══ SUPPLIED RECORDS

/-- The command can be given. -/
def wellFormed (i : Instr) : Bool :=
  match i with
  | .mwld core stream => coreOk core && streamOk stream
  | .mwldBufferValid core _ => coreOk core
  | .mmul core stream => coreOk core && streamOk stream
  | .mmulComplete core _ => coreOk core
  | .accld core stream => coreOk core && streamOk stream
  | .accldComplete core _ => coreOk core
  | .drain core stream => coreOk core && streamOk stream
  | .hookRow core eng => coreOk core && below eng 4
  | .drainComplete core _ => coreOk core
  | .ssmul core stream => coreOk core && streamOk stream
  | .ssmulComplete core _ => coreOk core
  | .snchkCheck core stream => coreOk core && streamOk stream
  | .snchkEnd core stream => coreOk core && streamOk stream
  | .vsetl core stream => coreOk core && streamOk stream
  | .vsetv core stream => coreOk core && streamOk stream
  | .vmap core stream => coreOk core && streamOk stream
  | .vcvt core stream => coreOk core && streamOk stream
  | .vred core stream => coreOk core && streamOk stream
  | .vkrn core stream => coreOk core && streamOk stream
  | .veInstructionComplete core _ => coreOk core
  | .dmovCopy core stream => coreOk core && streamOk stream
  | .dmovTensor core stream => coreOk core && streamOk stream
  | .dmovFill core stream => coreOk core && streamOk stream
  | .dmovComplete core _ => coreOk core
  | .dmovFailed core _ _ => coreOk core
  | .probeStart core stream _ => coreOk core && streamOk stream
  | .probeTickExpiry core stream _ => coreOk core && streamOk stream
  | .nop core stream => coreOk core && streamOk stream
  | .halt core stream => coreOk core && streamOk stream
  | .streamEntersHalted core stream => coreOk core && streamOk stream
  | .smovi core stream => coreOk core && streamOk stream
  | .salu core stream => coreOk core && streamOk stream
  | .sld core stream => coreOk core && streamOk stream
  | .sldLoadComplete core stream _ => coreOk core && streamOk stream
  | .sst core stream => coreOk core && streamOk stream
  | .br core stream => coreOk core && streamOk stream
  | .dbnz core stream => coreOk core && streamOk stream
  | .tinc core stream => coreOk core && streamOk stream
  | .tadv core stream => coreOk core && streamOk stream
  | .treset core stream => coreOk core && streamOk stream
  | .tepoch core stream => coreOk core && streamOk stream
  | .tickb core stream => coreOk core && streamOk stream
  | .hint core stream => coreOk core && streamOk stream
  | .waitc core stream => coreOk core && streamOk stream
  | .rdt core stream => coreOk core && streamOk stream
  | .instructionFetch core stream => coreOk core && streamOk stream
  | .guardWatchdog core stream => coreOk core && streamOk stream
  | .tsIncrement _ => true
  | .streamStopped core stream => coreOk core && streamOk stream
  | .tickBoundary zone => below zone 12
  | .pendingSegmentEffect => true
  | .beatReplicaWrite => true
  | .timeExchange => true
  | .exchangeMissed => true
  | .originTimeout => true
  | .droopTrip zone _ => below zone 12
  | .realignmentStretch zone => below zone 12
  | .neighbourInformed crossing => below crossing 16
  | .crossingSynchronous crossing => below crossing 16
  | .glideStart => true
  | .glideEnd => true
  | .ageingSample core _ => coreOk core
  | .stackRead _ _ _ hint use errs _ => below hint 4 && below use 16 && errsOk errs
  | .stackWrite _ _ hint use data => below hint 4 && below use 16 && bytesOk data
  | .stackAtomic _ _ aop _ _ _ => below aop 8
  | .cacheFill _ => true
  | .stackFault site ch _ => below site 10 && below ch 32
  | .scrubRead unit errs => below unit 12 && errsOk errs
  | .compactionComplete unit => below unit 12
  | .stackTemperatureRead site _ => below site 10
  | .stackCeReadout site _ => below site 10
  | .peatAccess _ _ _ _ _ data errs => bytesOk data && errsOk errs
  | .moduleTemperatureRead die ch _ => below die 2 && below ch 4
  | .directoryWalk _ _ => true
  | .tierTimeout core w => below core 290 && below w.tier 4
  | .lateReply tier => decide (tier ≠ 1) && below tier 4
  | .walkStart die => below die 2
  | .update die _ => below die 2
  | .commitWord die _ => below die 2
  | .copyEmissionComplete die _ => below die 2
  | .scan die _ => below die 2
  | .normOut die _ => below die 2
  | .normIn die _ => below die 2
  | .entryComplete die _ => below die 2
  | .walkComplete die => below die 2
  | .degradedMark _ => true
  | .sedgeLinkReset die => below die 2
  | .ckptDone die => below die 2
  | .signalDetected port => below port 16
  | .trainingComplete port _ _ => below port 16
  | .disc port id => below port 16 && identOk id
  | .flitReceive port head body crc _ _ => below port 16 && flitOk head body crc
  | .linkControlNak port seq => below port 16 && below seq (2 ^ 12)
  | .credit port vc cls _ => below port 16 && below vc 5 && below cls 2
  | .switch port e => below port 16 && below e.slot 4 && below e.spare 2
  | .pause port => below port 16
  | .resume e => below e.port 16 && below e.seq (2 ^ 12)
  | .laneErrorWindow die _ _ _ => below die 4
  | .switchTimeout port => below port 16
  | .portFailure port => below port 16
  | .transitForward port p => below port 16 && packetOk p
  | .fabRd port p => below port 16 && packetOk p
  | .fabRdp port p => below port 16 && packetOk p
  | .fabWr port p => below port 16 && packetOk p
  | .fabAt port p => below port 16 && packetOk p
  | .fabInc port p => below port 16 && packetOk p
  | .fabRdr port p => below port 16 && packetOk p
  | .fabWack port p => below port 16 && packetOk p
  | .fabAtr port p => below port 16 && packetOk p
  | .fabIncack port p => below port 16 && packetOk p
  | .fabPack port p => below port 16 && packetOk p
  | .fabNak port p => below port 16 && packetOk p
  | .treq port p => below port 16 && packetOk p
  | .trsp port p => below port 16 && packetOk p
  | .duplicateRecordExpiry => true
  | .cseqHoldExpiry src => below src (2 ^ 12)
  | .enrolReq port src cseq _ words => below port 16 && below src (2 ^ 12) && below cseq (2 ^ 16) && wordsOk words
  | .enrolReqTimer => true
  | .enrolGrant port src cseq _ words => below port 16 && below src (2 ^ 12) && below cseq (2 ^ 16) && wordsOk words
  | .enrolDeny port src cseq _ words => below port 16 && below src (2 ^ 12) && below cseq (2 ^ 16) && wordsOk words
  | .ready port src cseq _ words => below port 16 && below src (2 ^ 12) && below cseq (2 ^ 16) && wordsOk words
  | .unready port src cseq _ words => below port 16 && below src (2 ^ 12) && below cseq (2 ^ 16) && wordsOk words
  | .work port src cseq _ words => below port 16 && below src (2 ^ 12) && below cseq (2 ^ 16) && wordsOk words
  | .leave port src cseq _ words => below port 16 && below src (2 ^ 12) && below cseq (2 ^ 16) && wordsOk words
  | .leaveAck port src cseq _ words => below port 16 && below src (2 ^ 12) && below cseq (2 ^ 16) && wordsOk words
  | .leaveTimeout => true
  | .noPortUpTimeout => true
  | .heartbeat port src cseq _ words => below port 16 && below src (2 ^ 12) && below cseq (2 ^ 16) && wordsOk words
  | .heartbeatTimer => true
  | .heartbeatMiss node => below node (2 ^ 12)
  | .routeSet port src cseq _ words => below port 16 && below src (2 ^ 12) && below cseq (2 ^ 16) && wordsOk words
  | .rmClaim port src cseq _ words => below port 16 && below src (2 ^ 12) && below cseq (2 ^ 16) && wordsOk words
  | .claimTimer => true
  | .claimSuccess => true
  | .rmSync port src cseq _ words _ => below port 16 && below src (2 ^ 12) && below cseq (2 ^ 16) && wordsOk words
  | .rmSyncTimer => true
  | .standbyTakeover => true
  | .quorumCheck => true
  | .hbAckLoss => true
  | .hbAck port src cseq _ words => below port 16 && below src (2 ^ 12) && below cseq (2 ^ 16) && wordsOk words
  | .tickChange port src cseq _ words => below port 16 && below src (2 ^ 12) && below cseq (2 ^ 16) && wordsOk words
  | .epochPrepare port src cseq _ words _ => below port 16 && below src (2 ^ 12) && below cseq (2 ^ 16) && wordsOk words
  | .epochClose port src cseq _ words => below port 16 && below src (2 ^ 12) && below cseq (2 ^ 16) && wordsOk words
  | .epochOpen port src cseq _ words => below port 16 && below src (2 ^ 12) && below cseq (2 ^ 16) && wordsOk words
  | .stepDecide port src cseq _ words => below port 16 && below src (2 ^ 12) && below cseq (2 ^ 16) && wordsOk words
  | .normTotal port src cseq _ words => below port 16 && below src (2 ^ 12) && below cseq (2 ^ 16) && wordsOk words
  | .nodeGen port src cseq _ words => below port 16 && below src (2 ^ 12) && below cseq (2 ^ 16) && wordsOk words
  | .nodeRemoved port src cseq _ words => below port 16 && below src (2 ^ 12) && below cseq (2 ^ 16) && wordsOk words
  | .healthStepReport port src cseq _ words => below port 16 && below src (2 ^ 12) && below cseq (2 ^ 16) && wordsOk words
  | .stepTmo => true
  | .healthSlip port src cseq _ words => below port 16 && below src (2 ^ 12) && below cseq (2 ^ 16) && wordsOk words
  | .tickShrink => true
  | .healthBeatLost port src cseq _ words => below port 16 && below src (2 ^ 12) && below cseq (2 ^ 16) && wordsOk words
  | .healthLateContrib port src cseq _ words => below port 16 && below src (2 ^ 12) && below cseq (2 ^ 16) && wordsOk words
  | .healthMemFence port src cseq _ words => below port 16 && below src (2 ^ 12) && below cseq (2 ^ 16) && wordsOk words
  | .healthPortDown port src cseq _ words => below port 16 && below src (2 ^ 12) && below cseq (2 ^ 16) && wordsOk words
  | .healthTorn port src cseq _ words => below port 16 && below src (2 ^ 12) && below cseq (2 ^ 16) && wordsOk words
  | .healthNorm port src cseq _ words => below port 16 && below src (2 ^ 12) && below cseq (2 ^ 16) && wordsOk words
  | .healthPrepared port src cseq _ words => below port 16 && below src (2 ^ 12) && below cseq (2 ^ 16) && wordsOk words
  | .healthLoaded port src cseq _ words => below port 16 && below src (2 ^ 12) && below cseq (2 ^ 16) && wordsOk words
  | .healthSyncAck port src cseq _ words => below port 16 && below src (2 ^ 12) && below cseq (2 ^ 16) && wordsOk words
  | .healthCooling port src cseq _ words => below port 16 && below src (2 ^ 12) && below cseq (2 ^ 16) && wordsOk words
  | .staleRead => true
  | .powerControllerRun _ _ _ => true
  | .budgetStepSample pins => below pins 8
  | .budgetTakesEffect => true
  | .sensorSample _ => true
  | .thermalLimitUpdate => true
  | .clockStopEnd => true
  | .minimumPowerExit => true
  | .traySilence => true
  | .hintReceived _ => true
  | .hintPhaseEnd _ => true
  | .droopMarginAdapt zone => below zone 12
  | .energyAttribution _ _ _ _ => true
  | .thermalCycleSample _ _ _ => true
  | .wearSaveTimer => true
  | .powerGood env => envOk env
  | .pkgPwrgdLow _ => true
  | .railOutOfRange _ => true
  | .refclkLoss _ => true
  | .refclkReturn _ env => envOk env
  | .pkgRst _ _ env => envOk env
  | .lockstepMismatch => true
  | .gfmtQuery via => viaOk via
  | .gfmtPin via => viaOk via
  | .gfmtRelease via => viaOk via
  | .gfmtLimits via => viaOk via
  | .sqStart via => viaOk via
  | .sqStop via => viaOk via
  | .sqQuery via => viaOk via
  | .udStepBegin via => viaOk via
  | .udStepCommit via => viaOk via
  | .udStop via => viaOk via
  | .udRestore via => viaOk via
  | .udCkpt via => viaOk via
  | .udReemit via => viaOk via
  | .udAcceptTorn via => viaOk via
  | .udSetExp via => viaOk via
  | .udQuery via => viaOk via
  | .memQuery via => viaOk via
  | .memFence via => viaOk via
  | .memCompact via => viaOk via
  | .memCacheRelease via => viaOk via
  | .memCacheFlush via => viaOk via
  | .ptQuery via => viaOk via
  | .ptFence via => viaOk via
  | .ptCompact via => viaOk via
  | .dirCreate via => viaOk via
  | .dirSet via => viaOk via
  | .dirDelete via => viaOk via
  | .dirQuery via => viaOk via
  | .dirBeginMove via => viaOk via
  | .dirCommitMove via => viaOk via
  | .dirAbortMove via => viaOk via
  | .dirMarkLost via => viaOk via
  | .dirFlush via => viaOk via
  | .fabQuery via => viaOk via
  | .fabPortSet via => viaOk via
  | .fabJoin via => viaOk via
  | .fabLeave via => viaOk via
  | .rmQuery v => viaOk v.via && replyOk v.reply
  | .rmReshard v layout => viaOk v.via && nodesOk layout && replyOk v.reply
  | .rmTick v => viaOk v.via && replyOk v.reply
  | .rmPolicy v => viaOk v.via && replyOk v.reply
  | .rmHandover v => viaOk v.via && replyOk v.reply
  | .pwrQuery via => viaOk via
  | .pwrSetBudget via => viaOk via
  | .pwrEnergyQuery via => viaOk via
  | .pwrEnergyRelease via => viaOk via
  | .pwrForceMin via => viaOk via
  | .pwrCoolClear via => viaOk via
  | .pwrResume via => viaOk via
  | .pwrWearSave via => viaOk via
  | .pkgQuery via => viaOk via
  | .warm via env => viaOk via && envOk env
  | .cold via env => viaOk via && envOk env
  | .dieReset via env => viaOk via && envOk env
  | .schedLoad via _ => viaOk via
  | .schedUnload via => viaOk via
  | .flashWrite via image _ => viaOk via && bytesOk image
  | .jnlQuery via => viaOk via
  | .jnlSpill via => viaOk via
  | .dbgUnlock via => viaOk via
  | .dbgLock via => viaOk via
  | .returnCapture via _ => viaOk via
  | .tsInc ts value => below ts (2 ^ 14) && below value (2 ^ 64)
  | .tsCountWrite ts value => below ts (2 ^ 14) && below value (2 ^ 64)
  | .tsTargetWrite ts value => below ts (2 ^ 14) && below value (2 ^ 64)
  | .veSlotCfgWrite core slot value => coreOk core && below slot 32 && below value (2 ^ 64)
  | .veSlotContentWrite core slot k value => coreOk core && below slot 32 && below k 36 && below value (2 ^ 64)
  | .udRuleCfgWrite die slot value => below die 2 && below slot 4 && below value (2 ^ 64)
  | .raticksWrite core value => coreOk core && below value (2 ^ 64)
  | .dirCtrlEnWrite value => below value (2 ^ 64)
  | .memCtrlCenWrite site value => below site 10 && below value (2 ^ 64)
  | .timeCtrlAlignWrite value skews => below value (2 ^ 64) && skewsOk skews
  | .udRecbaseFirstWrite die value => below die 2 && below value (2 ^ 64)
  | .timeBeatRead size => sizeOk size
  | .registerReadClear _ size => sizeOk size
  | .registerWrite _ size value => sizeOk size && below value (2 ^ 64)
  | .bar2Read _ _ => true
  | .bar2Write _ data => bytesOk data
  | .bar2Atomicop _ _ _ _ _ => true
  | .bar2Timeout _ _ => true
  | .hifBar2Write value => below value (2 ^ 64)
  | .submissionDoorbell value => below value (2 ^ 64)
  | .frameFetch frame args => frameOk frame && bytesOk args
  | .turnstileDoorbell page index value => pageOk page && below index 64 && below value (2 ^ 64)
  | .completionEntryWrite => true
  | .cqHeadWrite value => below value (2 ^ 64)
  | .cqenWrite value _ => below value (2 ^ 64)
  | .msixUnmask vec _ _ => below vec 16
  | .dmaTimeout _ frame => frameOk frame
  | .flr => true
  | .hotReset width rate _ => widthOk width && rateOk rate
  | .perst width rate _ => widthOk width && rateOk rate
  | .cxlLinkUp port width rate devs => cxlPort port && widthOk width && rateOk rate && decide (devs.length ≤ 256)
  | .cxlDeviceNotActive port _ => cxlPort port
  | .cxlLinkDown port => cxlPort port
  | .clearFaults _ => true
  | .capability => true
  | .statusByte => true
  | .statusWord => true
  | .statusTemperature => true
  | .statusCml => true
  | .statusMfrSpecific => true
  | .readTemperature1 => true
  | .readTemperature2 => true
  | .readTemperature3 => true
  | .readPin => true
  | .pmbusRevision => true
  | .mfrId => true
  | .mfrModel => true
  | .mfrSerial => true
  | .mfrCoolant data _ => bytesOk data
  | .mfrBudget _ watts _ => below watts (2 ^ 16)
  | .mfrCmd frame _ => bytesOk frame
  | .mfrRsp => true
  | .smbusInvalidCommand code => below code 256
  | .alertResponse _ => true
  | .extest _ _ => true
  | .samplePreload _ _ => true
  | .clamp => true
  | .highz => true
  | .idcode => true
  | .bypass => true
  | .dbgreg word => below word (2 ^ 96)
  | .dbgcmd frame => frameOk frame
  | .dbgcmdCapture => true
  | .markerLockLoss die _ => below die 4
  | .moduleReportedFault die ch => below die 2 && below ch 4
  | .farTierAccess _ _ _ _ data _ => bytesOk data
  | .cxlIoError port _ => cxlPort port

════

— WHAT THE TASK ASKS —
With the line holding "port _ _ => below port 16" as the first and the line holding "e.seq (2 ^ 12)" as the last, set down that range of the entries above exactly, and nothing else.

— SOLVED EXERCISE —
  | .trainingComplete port _ _ => below port 16
  | .disc port id => below port 16 && identOk id
  | .flitReceive port head body crc _ _ => below port 16 && flitOk head body crc
  | .linkControlNak port seq => below port 16 && below seq (2 ^ 12)
  | .credit port vc cls _ => below port 16 && below vc 5 && below cls 2
  | .switch port e => below port 16 && below e.slot 4 && below e.spare 2
  | .pause port => below port 16
  | .resume e => below e.port 16 && below e.seq (2 ^ 12)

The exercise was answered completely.